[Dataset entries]
-- ==== Sys2Proof/Machine/Transaction.lean ====
section
/-! DEFINITION. One transaction: the request at the ports is decoded and executed (spec 10 R21, R28,
60 R206), and the same as a function of buffer memory and request alone (10 R33). -/

namespace Sys2Proof.Machine

/-- The next host action is taken off the list; a request is driven on the request ports. -/
def State.present (s : State) (r : Request) (rest : List HostAction) : State :=
  { s with ports := r, pending := rest }

/-- The request at the ports: decoded (conditions (a) to (f) of 30 R81), then executed. -/
def transaction (s : State) : Result :=
  match decode s.ports.cw with
  | .ok i => exec i s
  | .error why => raiseIllegal why s

/-- The unit as 10 R33 shapes it, `BM -> Request -> (BM, Response)`: the hardware's whole answer,
with the response `Illegal` (STATUS 2, BM unchanged) where the machine's step refuses (60 R203). The
fault arm is never taken: no command faults. -/
def transact (cfg : Config) (bm : Memory) (r : Request) : Memory × Response :=
  match transaction ⟨cfg, bm, r, [], []⟩ with
  | .next t => (t.bm, t.responses.getLastD .illegal)
  | .refused _ => (bm, .illegal)
  | .fault _ => (bm, .illegal)

end Sys2Proof.Machine
end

■ WHAT THIS TASK INVOLVES ■
Retype the data. Every line must match the original exactly.

■ TASK RESULT ■
-- ==== Sys2Proof/Machine/Transaction.lean ====
section
/-! DEFINITION. One transaction: the request at the ports is decoded and executed (spec 10 R21, R28,
60 R206), and the same as a function of buffer memory and request alone (10 R33). -/

namespace Sys2Proof.Machine

/-- The next host action is taken off the list; a request is driven on the request ports. -/
def State.present (s : State) (r : Request) (rest : List HostAction) : State :=
  { s with ports := r, pending := rest }

/-- The request at the ports: decoded (conditions (a) to (f) of 30 R81), then executed. -/
def transaction (s : State) : Result :=
  match decode s.ports.cw with
  | .ok i => exec i s
  | .error why => raiseIllegal why s

/-- The unit as 10 R33 shapes it, `BM -> Request -> (BM, Response)`: the hardware's whole answer,
with the response `Illegal` (STATUS 2, BM unchanged) where the machine's step refuses (60 R203). The
fault arm is never taken: no command faults. -/
def transact (cfg : Config) (bm : Memory) (r : Request) : Memory × Response :=
  match transaction ⟨cfg, bm, r, [], []⟩ with
  | .next t => (t.bm, t.responses.getLastD .illegal)
  | .refused _ => (bm, .illegal)
  | .fault _ => (bm, .illegal)

end Sys2Proof.Machine
end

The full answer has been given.